Robert D. Kaplan supplies a chapter on Chinese naval strategy to a Center for a New American Security report entitled China’s Arrival: A Strategic Framework for a Global Relationship. Much of the chapter is based on his previous work in Foreign Affairs and The Atlantic with a healthy dose of James Holmes and Toshi Yoshihara, two academics many will be familiar with. Kaplan’s primary contention is that in the long-term, China is pursuing a two-ocean strategy for its navy:
… the Chinese Navy would prefer to be not a one-ocean, but a two-ocean power, with multiple access routes between the Indian Ocean and Western Pacific to ease its dependence on the Strait of Malacca. (pp. 53-54)
Unfortunately much of the analysis is based on the Mahanian concept of physical protection of the sea lanes. This type of thinking has been criticized by naval thinkers in the West, but is considered the norm in Chinese strategic circles (see Mao Zedong, Meet Alfred Thayer Mahan: Strategic Theory and Chinese Sea Power (PDF) by Holmes and Yoshihara). Much of China’s resources pass through the Malacca Strait from the Indian Ocean. It is to this end that China has set up its string of pearls strategy (one being Gwadar Port), contemplating a Kra Canal as well as beefing up its naval power projection capabilities into the Indian Ocean. Thus, quoting Chinese naval analyst Zhang Ming, “India is perhaps China’s most realistic strategic adversary.” Kaplan points out that 90 percent of Chinese arms sales are to Indian Ocean littoral countries, virtually surrounding India on three sides.

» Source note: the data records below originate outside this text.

/-- Settles O40: the accumulator is the sum over the channels, and the mix reads nothing else. -/
theorem mixSumsTheSoundingChannels : Obligations.MixSumsTheSoundingChannels := by
  refine ⟨fun s => ⟨?_, ?_, ?_, mixSum_default_le⟩, fun s t hatten htone hout hvol => mix_congr ?_⟩
  · rw [mix_toNat, mixSum_eq_sum]
    rfl
  · rw [mix_toInt]
    exact Int.natCast_nonneg _
  · rw [mix_toInt]
    exact_mod_cast mixSum_div_le s
  · simp only [mixSum_eq_sum, hatten, htone, hout, hvol]

/-! ## Powers of ten by their tenth powers (R171) -/

/-- R170: the amplitude of an attenuation of `i` steps of 2 dB. -/
noncomputable def idealAmplitude (i : ℕ) : ℝ := (10 : ℝ) ^ (-(i : ℝ) / 10)

theorem idealAmplitude_nonneg (i : ℕ) : 0 ≤ idealAmplitude i := Real.rpow_nonneg (by norm_num) _

theorem idealAmplitude_pow_ten (i : ℕ) : idealAmplitude i ^ 10 * 10 ^ i = 1 := by
  have hexp : -(i : ℝ) / 10 * (10 : ℕ) = -(i : ℝ) := by
    push_cast
    ring
  rw [idealAmplitude, ← Real.rpow_natCast, ← Real.rpow_mul (by norm_num), hexp, Real.rpow_neg (by norm_num),
    Real.rpow_natCast]
  exact inv_mul_cancel₀ (by positivity)

theorem mul_idealAmplitude_pow_ten (c i : ℕ) : (c * idealAmplitude i) ^ 10 * 10 ^ i = (c : ℝ) ^ 10 := by
  rw [mul_pow, mul_assoc, idealAmplitude_pow_ten, mul_one]

theorem le_mul_idealAmplitude {m c i : ℕ} (h : m ^ 10 * 10 ^ i ≤ c ^ 10) : (m : ℝ) ≤ c * idealAmplitude i := by
  have hcast : (m : ℝ) ^ 10 * 10 ^ i ≤ (c * idealAmplitude i) ^ 10 * 10 ^ i := by
    rw [mul_idealAmplitude_pow_ten]
    exact_mod_cast h
  exact le_of_pow_le_pow_left₀ (by norm_num) (by have := idealAmplitude_nonneg i; positivity)
    (le_of_mul_le_mul_right hcast (by positivity))

theorem mul_idealAmplitude_lt {m c i : ℕ} (h : c ^ 10 < m ^ 10 * 10 ^ i) : c * idealAmplitude i < (m : ℝ) := by
  have hcast : (c * idealAmplitude i) ^ 10 * 10 ^ i < (m : ℝ) ^ 10 * 10 ^ i := by
    rw [mul_idealAmplitude_pow_ten]
    exact_mod_cast h
  exact lt_of_pow_lt_pow_left₀ 10 (by positivity) (lt_of_mul_lt_mul_right hcast (by positivity))

/-- Each entry but the last is within a half of `2147418112 × 10^(-i/10)`, by the tenth powers of twice the two. -/
theorem tableEntry_tenth_powers (i : Fin 15) :
    (2 * (ampQ16Default[i.val]).toNat - 1) ^ 10 * 10 ^ i.val ≤ 4294836224 ^ 10 ∧
      4294836224 ^ 10 < (2 * (ampQ16Default[i.val]).toNat + 1) ^ 10 * 10 ^ i.val := by
  revert i; decide

theorem tableEntry_near (i : Fin 15) :
    ((ampQ16Default[i.val]).toNat : ℝ) - 1 / 2 ≤ 2147418112 * idealAmplitude i ∧
      2147418112 * idealAmplitude i < (ampQ16Default[i.val]).toNat + 1 / 2 := by
  obtain ⟨hle, hlt⟩ := tableEntry_tenth_powers i
  have hlow := le_mul_idealAmplitude hle
  have hhigh := mul_idealAmplitude_lt hlt
  have hsub : (2 * ((ampQ16Default[i.val]).toNat : ℝ)) - 1 ≤ ((2 * (ampQ16Default[i.val]).toNat - 1 : ℕ) : ℝ) := by
    have h : 2 * (ampQ16Default[i.val]).toNat ≤ 2 * (ampQ16Default[i.val]).toNat - 1 + 1 := by omega
    rw [sub_le_iff_le_add]
    exact_mod_cast h
  push_cast at hlow hhigh
  constructor <;> linarith

/-- Settles O43: rounding is the floor of the value plus a half. -/
theorem attenuationTableIsTheRoundedFormula : Obligations.AttenuationTableIsTheRoundedFormula := by
  refine ⟨fun i => ?_, rfl, by decide⟩
  obtain ⟨hlow, hhigh⟩ := tableEntry_near i
  have hscale : (32767 * 2 ^ 16 * (10 : ℝ) ^ (-(i.val : ℝ) / 10)) = 2147418112 * idealAmplitude i := by
    rw [idealAmplitude]
    norm_num
  rw [hscale, eq_comm, Int.floor_eq_iff]
  push_cast
  constructor <;> linarith

/-! ## Why rounding moves no sample (R174) -/

/-- An entry of the table, and whether it is rounded: full volume and silence are exact. -/
def level (v : Volume) : ℕ × ℕ := (amplitude ampQ16Default v, if v = 0 ∨ v = 15 then 0 else 1)

theorem level_zero : level 0 = (2147418112, 0) := rfl

theorem level_fifteen : level 15 = (0, 0) := rfl

/-- The sixteen levels a channel can be at. -/
def levels : List (ℕ × ℕ) := (List.finRange 16).map fun i => level (BitVec.ofFin i)

theorem level_mem_levels (v : Volume) : level v ∈ levels := List.mem_map.2 ⟨v.toFin, List.mem_finRange _, rfl⟩

/-- A sum `x` of entries, `k` of them rounded, lies at least `k / 2` above one multiple of 2^18 and more than `k / 2`
below the next. -/
def clearOfMultiples (x k : ℕ) : Bool := decide (k ≤ 2 * (x % 262144)) && decide (2 * (x % 262144) + k < 524288)

/-- Whether `x` with any `m` entries of the list added, each as often as one likes, is clear of the multiples. -/
def sumsClear : ℕ → ℕ → List (ℕ × ℕ) → ℕ → ℕ → Bool
  | 0, _, _, _, _ => false
  | _ + 1, 0, _, x, k => clearOfMultiples x k
  | _ + 1, _ + 1, [], _, _ => true
  | fuel + 1, m + 1, p :: ps, x, k =>
    sumsClear fuel m (p :: ps) (x + p.1) (k + p.2) && sumsClear fuel (m + 1) ps x k

/-- Either the first entry is among those added, and is added first, or the rest of the list holds them all. -/
theorem clearOfMultiples_of_sumsClear {fuel m : ℕ} {ps c : List (ℕ × ℕ)} {x k : ℕ}
    (h : sumsClear fuel m ps x k = true) (hlen : c.length = m) (hc : c ⊆ ps) :
    clearOfMultiples (x + (c.map Prod.fst).sum) (k + (c.map Prod.snd).sum) = true := by
  induction fuel generalizing m ps c x k with
  | zero => cases h
  | succ fuel ih =>
    match m, ps with
    | 0, _ =>
      rw [List.length_eq_zero_iff.1 hlen]
      exact h
    | m + 1, [] => rw [List.subset_nil.1 hc] at hlen; cases hlen
    | m + 1, p :: ps =>
      obtain ⟨hfirst, hrest⟩ := Bool.and_eq_true_iff.1 h
      by_cases hp : p ∈ c
      · have hperm := List.perm_cons_erase hp
        have hlen' : (c.erase p).length = m := by rw [List.length_erase_of_mem hp, hlen]; rfl
        have hclear := ih hfirst hlen' (List.Subset.trans List.erase_subset hc)
        rw [(hperm.map Prod.fst).sum_eq, (hperm.map Prod.snd).sum_eq]
        simpa [Nat.add_assoc] using hclear
      · have hc' : c ⊆ ps := fun q hq => (List.mem_cons.1 (hc hq)).resolve_left fun h => hp (h ▸ hq)
        exact ih hrest hlen hc'

theorem sumsClear_levels : sumsClear 21 4 levels 0 0 = true := by
  decide

/-- A value that differs from such a sum by at most its roundings has the same quotient. -/
theorem floor_div_eq_of_clear {x k : ℕ} {y : ℝ} (hclear : clearOfMultiples x k = true)
    (hnear : |(x : ℝ) - y| ≤ k / 2) : ⌊y / 262144⌋ = (x / 262144 : ℕ) := by
  obtain ⟨hbelow, habove⟩ := Bool.and_eq_true_iff.1 hclear
  have hbelow' : (k : ℝ) ≤ 2 * (x % 262144 : ℕ) := by exact_mod_cast of_decide_eq_true hbelow
  have habove' : 2 * (x % 262144 : ℕ) + (k : ℝ) < 524288 := by exact_mod_cast of_decide_eq_true habove
  have hx : (x : ℝ) = 262144 * (x / 262144 : ℕ) + (x % 262144 : ℕ) := by exact_mod_cast (Nat.div_add_mod x 262144).symm
  obtain ⟨hlow, hhigh⟩ := abs_le.1 hnear
  rw [Int.floor_eq_iff, Int.cast_natCast, le_div_iff₀ (by norm_num), div_lt_iff₀ (by norm_num)]
  constructor <;> linarith

/-- R170: what a channel adds to the ideal sum. -/
def idealContribution (A : Volume → ℝ) (o : Bool) (v : Volume) : ℝ := if o then A v else 0

section Ideal

variable {A : Volume → ℝ} (hA : ∀ v, A v = if v = 15 then 0 else (10 : ℝ) ^ (-(2 * (v.toNat : ℝ)) / 20))
include hA

theorem amplitude_fifteen : A 15 = 0 := (hA 15).trans (if_pos rfl)

theorem amplitude_of_ne_fifteen {v : Volume} (hv : v ≠ 15) : A v = idealAmplitude v.toNat := by
  have hexp : -(2 * (v.toNat : ℝ)) / 20 = -(v.toNat : ℝ) / 10 := by ring
  rw [hA, if_neg hv, hexp, idealAmplitude]

/-- An entry of the table is within its rounding of the ideal amplitude. -/
theorem level_near (v : Volume) : |((level v).1 : ℝ) - 2147418112 * A v| ≤ ((level v).2 : ℝ) / 2 := by
  obtain rfl | h15 := eq_or_ne v 15
  · rw [amplitude_fifteen hA, level_fifteen]
    simp
  · obtain rfl | h0 := eq_or_ne v 0
    · have hone : idealAmplitude 0 = 1 := by simp [idealAmplitude]
      rw [amplitude_of_ne_fifteen hA h15, level_zero, show (0 : Volume).toNat = 0 from rfl, hone]
      simp
    · have hlt : v.toNat < 15 := by bv_omega
      obtain ⟨hlow, hhigh⟩ := tableEntry_near ⟨v.toNat, hlt⟩
      have hone : (level v).2 = 1 := if_neg (not_or.2 ⟨h0, h15⟩)
      rw [amplitude_of_ne_fifteen hA h15, hone, abs_le]
      have hentry : (level v).1 = (ampQ16Default[v.toNat]).toNat := rfl
      rw [hentry]
      push_cast
      constructor <;> linarith

/-- A silent channel counts as one at volume 15. -/
theorem exists_level_of_channel (o : Bool) (v : Volume) :
    ∃ u, (level u).1 = contribution ampQ16Default o v ∧ A u = idealContribution A o v := by
  cases o
  · exact ⟨15, rfl, amplitude_fifteen hA⟩
  · exact ⟨v, rfl, rfl⟩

This all sounds very ominous but before you begin accusing Kaplan of being a war-monger realize that much of this article is about justifying China’s expansion. Kaplan stresses that “there is nothing illegitimate about the rise of the Chinese military.” and “… it is too facile to suggest that China is acquiring naval power as a means to the end of regional or perhaps global hegemony.”(pp. 46) Chinese expansion is a function of expanding trade, giving rise to economic and strategist interests overseas. Furthermore, Chinese naval expansion, argues Kaplan, is “an indication that its land borders are for the first time in ages not under threat.” (pp. 48)
Kaplan once again makes the comparison of China’s rise to that of America’s rise in the 19th century. He even makes a reference to the Indian Wars and the Wounded Knee Massacre of 1890. Reader beware, one must tread carefully when using historical metaphors and analogues. There is learning from history, and there is being blinded by history. A good book to read on this subject is Neustadt and May’s excellent Thinking in Time: The Uses of History for Decision-Makers. That said, I think Kaplan is doing something more subtle here. Rather than making an argument about the progress of a rising power, he is offering a moral argument to counter anti-Chinese sentiment in the US. Basically he is saying: hey, we went the same route and the world didn’t turn out so bad did it? For some that may seem a very egocentric argument, but remember that the entire report is directed at the American and Chinese decision makers and is titled: A Strategic Framework for a Global Relationship. Kaplan argues that China’s naval rise can present the US with opportunities for engagement (eg. the Chinese dispatch to the Gulf of Aden as an example), and we know from his previous work that Kaplan supports the military as the harbingers of diplomacy. Furthermore, Kaplan advises that rather than leveraging allies like Japan and India to isolate China, the US should leverage these relationships to bind China in an Asia-centric alliance system. A moment of institutional liberalism from the self-proclaimed pessimistic realist Kaplan?
The rest of the report is written by name-brand academics such as John Ikenberry, Michael Green and Richard Weitz. Often Kaplan is criticized for writing in academic settings. The situation is no different here as he makes a number of claims without sufficient evidence. At least this time he uses endnotes (a whole 16 of them!). Since this is really a think piece, an exploration of a potential naval strategy from a decidedly American point of view, it might not require such adherence to the rigour of the academy. Unless you are a professional academic working on SLOC issues or are familiar with Holmes and Yoshihara’s work, this article is probably worth the read.
h/t to Lex who passed this on oh so long ago!